**What needs to be done**
Report how many lines in the entries below have the word "BitVec" in them, and give no other words.

[Stored data entries]
↓↓↓
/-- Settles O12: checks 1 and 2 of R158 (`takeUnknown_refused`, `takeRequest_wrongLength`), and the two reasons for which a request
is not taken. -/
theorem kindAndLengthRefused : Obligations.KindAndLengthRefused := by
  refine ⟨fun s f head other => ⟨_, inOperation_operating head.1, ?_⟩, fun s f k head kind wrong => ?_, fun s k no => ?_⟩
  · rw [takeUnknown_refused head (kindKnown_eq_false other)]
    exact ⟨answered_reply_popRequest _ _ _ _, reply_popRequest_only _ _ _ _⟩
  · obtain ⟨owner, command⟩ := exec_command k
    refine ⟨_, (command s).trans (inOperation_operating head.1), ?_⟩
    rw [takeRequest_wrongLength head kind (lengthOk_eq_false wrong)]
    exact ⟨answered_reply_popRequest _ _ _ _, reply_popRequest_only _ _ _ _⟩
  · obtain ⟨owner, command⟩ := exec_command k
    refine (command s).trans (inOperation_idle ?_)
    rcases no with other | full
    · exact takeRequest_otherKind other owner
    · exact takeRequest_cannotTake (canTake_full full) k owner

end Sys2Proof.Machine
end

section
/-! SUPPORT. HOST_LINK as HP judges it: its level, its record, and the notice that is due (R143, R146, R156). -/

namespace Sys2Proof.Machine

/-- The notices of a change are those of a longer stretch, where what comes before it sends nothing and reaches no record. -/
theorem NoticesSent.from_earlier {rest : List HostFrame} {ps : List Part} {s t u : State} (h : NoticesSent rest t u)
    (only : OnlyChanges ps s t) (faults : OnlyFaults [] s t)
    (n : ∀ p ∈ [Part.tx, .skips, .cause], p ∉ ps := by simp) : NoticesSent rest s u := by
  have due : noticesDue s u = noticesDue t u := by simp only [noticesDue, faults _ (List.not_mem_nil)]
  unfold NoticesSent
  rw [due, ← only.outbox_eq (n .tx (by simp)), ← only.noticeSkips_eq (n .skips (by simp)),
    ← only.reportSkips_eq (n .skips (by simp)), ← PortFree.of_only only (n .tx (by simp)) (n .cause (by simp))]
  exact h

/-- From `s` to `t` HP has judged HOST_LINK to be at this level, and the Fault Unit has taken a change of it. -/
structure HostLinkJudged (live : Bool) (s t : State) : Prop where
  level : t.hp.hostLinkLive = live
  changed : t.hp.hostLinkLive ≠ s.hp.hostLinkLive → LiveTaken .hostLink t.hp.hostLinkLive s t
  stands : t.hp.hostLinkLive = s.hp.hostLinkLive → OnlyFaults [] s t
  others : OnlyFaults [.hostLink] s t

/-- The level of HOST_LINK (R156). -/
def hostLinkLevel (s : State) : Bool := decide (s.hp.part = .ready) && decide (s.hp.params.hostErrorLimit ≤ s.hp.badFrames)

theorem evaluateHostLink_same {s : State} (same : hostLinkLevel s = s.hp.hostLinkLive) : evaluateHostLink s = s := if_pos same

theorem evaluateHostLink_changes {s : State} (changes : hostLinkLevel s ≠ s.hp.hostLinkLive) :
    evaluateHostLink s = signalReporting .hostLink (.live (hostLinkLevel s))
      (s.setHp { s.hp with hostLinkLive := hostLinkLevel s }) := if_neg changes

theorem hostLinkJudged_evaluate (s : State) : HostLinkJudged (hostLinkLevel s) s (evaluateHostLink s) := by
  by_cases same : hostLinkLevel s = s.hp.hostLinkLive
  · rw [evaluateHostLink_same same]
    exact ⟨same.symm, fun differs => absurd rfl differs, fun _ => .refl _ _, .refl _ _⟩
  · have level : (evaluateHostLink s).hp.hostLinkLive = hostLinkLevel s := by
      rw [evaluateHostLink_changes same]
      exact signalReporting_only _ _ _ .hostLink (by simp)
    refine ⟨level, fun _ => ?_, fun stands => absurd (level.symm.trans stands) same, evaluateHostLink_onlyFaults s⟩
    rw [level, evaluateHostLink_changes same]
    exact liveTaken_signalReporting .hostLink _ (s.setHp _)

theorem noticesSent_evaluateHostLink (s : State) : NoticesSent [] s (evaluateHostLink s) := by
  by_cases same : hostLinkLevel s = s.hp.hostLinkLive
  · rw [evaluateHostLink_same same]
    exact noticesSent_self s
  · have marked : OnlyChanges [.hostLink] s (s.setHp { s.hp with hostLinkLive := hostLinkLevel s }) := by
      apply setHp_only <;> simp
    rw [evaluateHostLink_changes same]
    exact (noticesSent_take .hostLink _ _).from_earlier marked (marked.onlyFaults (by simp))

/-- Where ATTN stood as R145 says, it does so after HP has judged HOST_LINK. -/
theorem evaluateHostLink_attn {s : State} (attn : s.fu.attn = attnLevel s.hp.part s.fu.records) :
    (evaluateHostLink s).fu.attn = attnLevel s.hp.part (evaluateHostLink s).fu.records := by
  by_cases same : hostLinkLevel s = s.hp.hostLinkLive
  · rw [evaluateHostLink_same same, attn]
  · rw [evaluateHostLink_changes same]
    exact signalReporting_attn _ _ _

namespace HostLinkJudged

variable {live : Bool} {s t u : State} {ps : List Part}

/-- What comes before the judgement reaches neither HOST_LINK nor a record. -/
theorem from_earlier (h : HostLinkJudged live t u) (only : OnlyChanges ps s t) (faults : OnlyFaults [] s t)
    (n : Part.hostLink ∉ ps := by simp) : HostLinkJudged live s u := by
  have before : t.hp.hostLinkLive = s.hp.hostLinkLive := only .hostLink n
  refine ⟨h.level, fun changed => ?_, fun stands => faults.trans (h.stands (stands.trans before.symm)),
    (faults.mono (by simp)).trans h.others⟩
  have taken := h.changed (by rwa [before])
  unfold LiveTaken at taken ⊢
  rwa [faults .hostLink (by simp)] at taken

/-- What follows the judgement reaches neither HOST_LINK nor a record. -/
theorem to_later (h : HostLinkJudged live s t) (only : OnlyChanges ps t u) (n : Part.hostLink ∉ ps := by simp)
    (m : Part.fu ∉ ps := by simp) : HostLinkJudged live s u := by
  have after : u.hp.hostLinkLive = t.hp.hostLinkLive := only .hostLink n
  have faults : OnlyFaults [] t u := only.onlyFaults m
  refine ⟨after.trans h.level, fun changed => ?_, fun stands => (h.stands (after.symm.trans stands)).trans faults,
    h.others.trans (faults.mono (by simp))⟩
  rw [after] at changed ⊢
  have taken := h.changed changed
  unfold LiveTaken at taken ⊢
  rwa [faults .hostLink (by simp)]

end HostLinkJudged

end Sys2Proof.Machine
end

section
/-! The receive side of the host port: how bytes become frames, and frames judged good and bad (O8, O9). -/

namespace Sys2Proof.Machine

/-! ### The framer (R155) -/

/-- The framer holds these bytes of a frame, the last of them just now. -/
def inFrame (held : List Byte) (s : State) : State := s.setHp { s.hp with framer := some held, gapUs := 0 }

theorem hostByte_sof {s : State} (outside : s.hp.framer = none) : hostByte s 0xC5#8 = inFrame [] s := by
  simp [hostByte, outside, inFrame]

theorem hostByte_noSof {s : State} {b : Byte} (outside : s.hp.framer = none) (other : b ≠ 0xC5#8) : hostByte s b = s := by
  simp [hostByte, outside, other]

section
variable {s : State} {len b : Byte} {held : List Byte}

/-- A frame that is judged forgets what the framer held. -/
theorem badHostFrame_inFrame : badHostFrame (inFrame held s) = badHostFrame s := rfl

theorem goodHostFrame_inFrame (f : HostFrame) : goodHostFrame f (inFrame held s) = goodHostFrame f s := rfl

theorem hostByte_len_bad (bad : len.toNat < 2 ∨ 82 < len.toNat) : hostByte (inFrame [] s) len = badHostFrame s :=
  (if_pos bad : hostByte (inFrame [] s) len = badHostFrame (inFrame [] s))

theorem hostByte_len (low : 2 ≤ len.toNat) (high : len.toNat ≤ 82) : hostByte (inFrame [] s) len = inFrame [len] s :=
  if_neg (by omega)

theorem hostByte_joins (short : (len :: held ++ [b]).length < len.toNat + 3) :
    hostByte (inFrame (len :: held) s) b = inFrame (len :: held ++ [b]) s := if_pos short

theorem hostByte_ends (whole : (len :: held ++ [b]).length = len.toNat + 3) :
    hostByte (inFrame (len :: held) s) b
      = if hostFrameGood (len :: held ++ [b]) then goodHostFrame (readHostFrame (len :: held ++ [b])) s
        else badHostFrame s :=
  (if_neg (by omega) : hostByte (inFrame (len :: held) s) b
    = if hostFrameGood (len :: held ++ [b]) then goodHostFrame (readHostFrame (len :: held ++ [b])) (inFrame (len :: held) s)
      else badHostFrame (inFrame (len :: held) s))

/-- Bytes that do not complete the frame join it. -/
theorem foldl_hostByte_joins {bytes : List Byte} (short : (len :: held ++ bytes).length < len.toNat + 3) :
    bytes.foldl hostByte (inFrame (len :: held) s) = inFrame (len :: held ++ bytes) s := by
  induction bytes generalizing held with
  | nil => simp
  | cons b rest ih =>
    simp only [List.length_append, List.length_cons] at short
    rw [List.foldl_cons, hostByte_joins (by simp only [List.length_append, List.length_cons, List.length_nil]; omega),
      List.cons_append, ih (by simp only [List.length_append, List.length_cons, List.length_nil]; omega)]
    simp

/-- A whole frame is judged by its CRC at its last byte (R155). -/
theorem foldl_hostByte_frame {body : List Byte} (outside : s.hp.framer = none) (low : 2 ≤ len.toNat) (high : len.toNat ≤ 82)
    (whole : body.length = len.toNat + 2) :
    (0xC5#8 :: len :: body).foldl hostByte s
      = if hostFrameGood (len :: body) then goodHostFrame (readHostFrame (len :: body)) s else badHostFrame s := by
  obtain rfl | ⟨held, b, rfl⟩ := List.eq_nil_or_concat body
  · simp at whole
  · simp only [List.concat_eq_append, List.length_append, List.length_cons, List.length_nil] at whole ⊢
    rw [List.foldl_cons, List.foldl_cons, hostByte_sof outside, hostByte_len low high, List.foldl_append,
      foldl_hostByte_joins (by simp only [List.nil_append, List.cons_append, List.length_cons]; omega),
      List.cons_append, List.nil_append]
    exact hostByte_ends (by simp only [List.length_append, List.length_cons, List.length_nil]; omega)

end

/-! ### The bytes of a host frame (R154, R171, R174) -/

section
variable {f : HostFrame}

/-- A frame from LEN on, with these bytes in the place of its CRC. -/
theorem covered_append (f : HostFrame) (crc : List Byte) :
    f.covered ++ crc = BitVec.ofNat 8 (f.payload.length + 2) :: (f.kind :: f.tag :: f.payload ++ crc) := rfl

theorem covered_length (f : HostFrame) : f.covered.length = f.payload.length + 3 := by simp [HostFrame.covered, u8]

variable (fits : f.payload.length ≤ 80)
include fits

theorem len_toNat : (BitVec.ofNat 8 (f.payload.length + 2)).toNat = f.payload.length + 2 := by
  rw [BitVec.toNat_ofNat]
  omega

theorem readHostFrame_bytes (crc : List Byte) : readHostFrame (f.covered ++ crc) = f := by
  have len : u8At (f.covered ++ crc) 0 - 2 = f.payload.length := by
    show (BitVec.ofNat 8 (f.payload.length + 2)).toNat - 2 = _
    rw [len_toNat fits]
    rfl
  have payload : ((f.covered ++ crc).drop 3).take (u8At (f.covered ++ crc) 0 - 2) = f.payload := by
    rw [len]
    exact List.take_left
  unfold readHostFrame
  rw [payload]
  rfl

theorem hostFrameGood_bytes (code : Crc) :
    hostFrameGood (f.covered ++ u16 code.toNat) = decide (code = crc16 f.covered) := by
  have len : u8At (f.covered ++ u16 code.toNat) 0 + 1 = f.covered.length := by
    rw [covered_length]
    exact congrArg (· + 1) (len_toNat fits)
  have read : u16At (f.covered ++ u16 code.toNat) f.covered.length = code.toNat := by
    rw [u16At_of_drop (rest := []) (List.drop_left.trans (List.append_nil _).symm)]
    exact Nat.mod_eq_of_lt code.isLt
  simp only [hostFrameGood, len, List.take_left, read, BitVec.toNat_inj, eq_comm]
↑↑↑
**Completed exercise**
5